Since we had several users co-designing with us, I was able to build a quick prototype during a break, and conduct a cursory test on the spot, with actual users, in order to validate the design direction.
Here are a few early iterations of the new new data-flow diagram. We experimented with, & tested different styles of connector lines.
We also experimented with different ways to group the nodes by type, first leveraging a chip design to show when groups of nodes exceeded three.
Some users build workspaces that have hundreds of Data Sources, Feature Views, and Feature Services. The chip design turned out to not be a great way to show node groupings.
To manage nodes at this scale, I came up with an idea for a summary view that shows the node groupings, automatically, when zoomed out to 100% or more. The user can then adjust the zoom level closer, to automatically pop out of the grouped summary view.
Ater we tested the latest iteration of the data-flow diagram, users still felt the need for additional enahancements to contextualize how the data flows from end-to-end in the pipeline.
I came up with an idea to leverage subtle animations to illustrate how the data flows through the feature store pipeline.

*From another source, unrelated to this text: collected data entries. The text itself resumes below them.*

-- ==== Sys2Proof/Machine/Memory.lean ====
section
/-!
DEFINITION. Loads, stores, cache operations, atomics, fences and the function store's instructions: opcodes 0x60-0x68, 0x80-0x85, 0x3B
and 0x3C (R222-R225, R235-R247).
-/

namespace Sys2Proof.Machine

/-! ### Loads (R239) -/

/-- The words a load of an access size delivers (R239). -/
def loadWords (sz : Nat) (bs : List Byte) : List Word :=
  let v := numLE bs
  match sz with
  | 5 => [BitVec.ofInt 32 (sextN v 8)]
  | 6 => [BitVec.ofInt 32 (sextN v 16)]
  | 3 => natWords 2 v
  | 4 => natWords 4 v
  | _ => [BitVec.ofNat 32 v]

/-- A destination of an access size written from per-lane words (R149). -/
def Pack.writeSized (p : Pack) (sz : Nat) (d : Reg) (m : Mask) (f : Nat → List Word) : Pack :=
  match szCls sz with
  | .quad => p.writeQuad d.toNat m f
  | .pair => (p.writeReg d.toNat m fun l => (f l).getD 0 0).writeReg (d.toNat + 1) m fun l => (f l).getD 1 0
  | .vec | .psrc | .pdst | .zero => p.writeReg d.toNat m fun l => (f l).getD 0 0

/-- An access acquires (R117): ord 2 or 4. -/
def acqOrd (ord : Nat) : Bool := ord == 2 || ord == 4

/-- The access carries an acquire at herd scope or wider (R128). -/
def acquires (ord sc : Nat) : Bool := acqOrd ord && 1 ≤ sc

/-- One lane's global load of up to 8 bytes at the point of R63-R66.  A plain load reads the L1 unless its cop is `.cg`; a strong one the L2,
where it reads writes of release sequences (R117, R120).  Either may see its line as the lane still may (`EarlyLine`), and over all lies what
the lane's own queued stores hold.  After a load that sees the line as it is, the lane sees it no older (R64). -/
def loadPart (s : State) (p : Pack) (ord sc cop : Nat) (a : LaneAcc) (n : Nat) : List Byte × State :=
  let core := p.loc.core
  let line := a.t.line a.pa
  let at_ := placed a.pa (a.t.kind == 1)
  let own (e : EarlyLine) : Bool := e.isAt p.loc none line && e.lane == a.lane
  let hears (s : State) (hs : List ReleaseHead) : State :=
    if ord == 0 then s else hear s p a.lane sc (acqOrd ord) (hs.filter (·.meets at_ n))
  let fresh (s : State) : List Byte × State :=
    let s := hears s s.heads
    if ord == 0 && cop != 1 then l1Read s core a.t a.pa n false (cop == 2)
    else
      let bs := l2Bytes s (dieOf core) a.t a.pa n
      let s := l2Touch s (dieOf core) a.t a.pa (cop == 2)
      -- a line left in the L1 would let a younger plain load of the lane return an older value (R64)
      (bs, if cop == 1 then l1Drop s core line false else l1Fill s core a.t a.pa false (cop == 2))
  let r : List Byte × State :=
    match (getCore s core).early.find? own with
    | none => fresh s
    | some e =>
      if Config.seesEarly s.fresh then
        ((List.range n).map fun k => e.bytes.getD (a.pa % lineSize + k) 0, l1Drop (hears (draw s) e.heads) core line false)
      else fresh (dropEarly (draw s) core own)
  (forward s p.loc a.lane false at_ r.1, r.2)

/-- One lane's global load: 16 bytes are read as two halves (R118). -/
def loadLane (s : State) (p : Pack) (ord sc cop : Nat) (a : LaneAcc) (n : Nat) : List Byte × State :=
  if n ≤ 8 then loadPart s p ord sc cop a n
  else
    let lo := loadPart s p ord sc cop a 8
    let hi := loadPart lo.2 p ord sc cop { a with pa := a.pa + 8 } (n - 8)
    (lo.1 ++ hi.1, hi.2)

/-- The loads of the executing lanes, in ascending order. -/
def loadLanes (s : State) (p : Pack) (ord sc cop n : Nat) : List LaneAcc → List (Nat × List Byte) × State
  | [] => ([], s)
  | a :: as =>
    let r := loadLane s p ord sc cop a n
    let rest := loadLanes r.2 p ord sc cop n as
    ((a.lane, r.1) :: rest.1, rest.2)

/-- What a lane loaded. -/
def lookBytes (l : List (Nat × List Byte)) (lane : Nat) : List Byte := ((l.find? (·.1 == lane)).map (·.2)).getD []

/-- `ld` (R239). -/
def execLd (h : Head) (o : M) (s : State) : Host.Outcome State Fault Refusal :=
  run (.ld h o) h s fun c =>
    let i : Instr := .ld h o
    let n := szBytes o.sz.toNat
    globalAccess i c s .read n n (c.addrM o) noneAhead (readsPoison c.pack.loc n) fun as s =>
      let r := loadLanes s c.pack o.ord.toNat o.sc.toNat o.cop.toNat n as
      let s := if acquires o.ord.toNat o.sc.toNat && c.exec != 0#64 then l1Acquire r.2 c.pack.loc.core else r.2
      let p := c.pack.writeSized o.sz.toNat o.d c.exec fun l => loadWords o.sz.toNat (lookBytes r.1 l)
      .done (setPack s (p.retire i c))

/-- The faults of a scratchpad access in each lane (R236). -/
def spadLook (c : Ctx) (s : State) (size : Nat) (writes checkEmpty : Bool) (bad : Nat → Herd → Nat → Bool) (off : Nat → Int) (l : Nat) :
    LaneFault :=
  spadFault (c.herd s) (off l) size writes checkEmpty (bad l)

/-- A scratchpad access that reads no byte, or has not come to the check of the bytes it reads. -/
def spadClean (_ : Nat) (_ : Herd) (_ : Nat) : Bool := false

/-- A lane's scratchpad load reads a poisoned granule that no queued store of its own makes clean first. -/
def readsSpadPoison (s : State) (loc : PackLoc) (n l : Nat) (h : Herd) (off : Nat) : Bool :=
  spadPoisoned h off n &&
    (List.range n).any fun k => spadPoisoned h (off + k) 1 && !ownCovers s loc l true ((off + k) / 4 * 4) 4

/-- A strong scratchpad access of some lanes: what release sequences it reads is not kept, so that nothing older is seen after it (log 60). -/
def spadHear (s : State) (c : Ctx) (ord : Nat) : State :=
  if ord == 0 then s else dropEarly s c.pack.loc.core fun e => e.loc == c.pack.loc && c.exec.has e.lane

/-- One lane's scratchpad load of up to 8 bytes: the line as it is, or as the lane may still see it; over it lies what the lane's own queued
stores hold.  After a load that sees the line as it is, the lane sees it no older (R64). -/
def spadPart (s : State) (loc : PackLoc) (hd : Herd) (lane off n : Nat) : List Byte × State :=
  let own (e : EarlyLine) : Bool := e.isAt loc (some hd.id) (off / lineSize) && e.lane == lane
  let r : List Byte × State :=
    match (getCore s loc.core).early.find? own with
    | none => (spadBytes hd off n, s)
    | some e =>
      if Config.seesEarly s.fresh then ((List.range n).map fun k => e.bytes.getD (off % lineSize + k) 0, draw s)
      else (spadBytes hd off n, dropEarly (draw s) loc.core own)
  (forward s loc lane true off r.1, r.2)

Partnering closely with the Engineering team, it was clear, early on, that for large workspaces, animations needed to be disabled by default to improve browser performance. So the interface needed an easy way to toggle on and off the animations. To enable animations, the user clicks on the eye icon, animations begin, & the data-flow legend appears, showing the users what each animation means.
For example:
• When a Feature View has a materialization enabled, solid green animations will show where data is processed in batches & written to an Online feature store.
• A dotted green line animation shows where data is processed in streams & written to an online feature store.
• When a Feature Service has been configured, purple animations show offline retrieval flows.
Based on usability testing, these animations helped users understand & contextualize the full path of data through the system nearly twice as quickly as without the animations.
The last piece of the data flow diagram that enables users to understand complex data flow much quicker, is our approach to lineage tracing. The Dataflow diagram excels at helping the user understand lineage for every part of the feature pipeline.
When the user clicks on a node in the diagram, they are able to see all the dependencies upstream & downstream in the pipeline, & the nodes & connections that are non-dependencies are muted to the background.
This feature achieved a 70% reduction in the time it takes users to trace dependencies.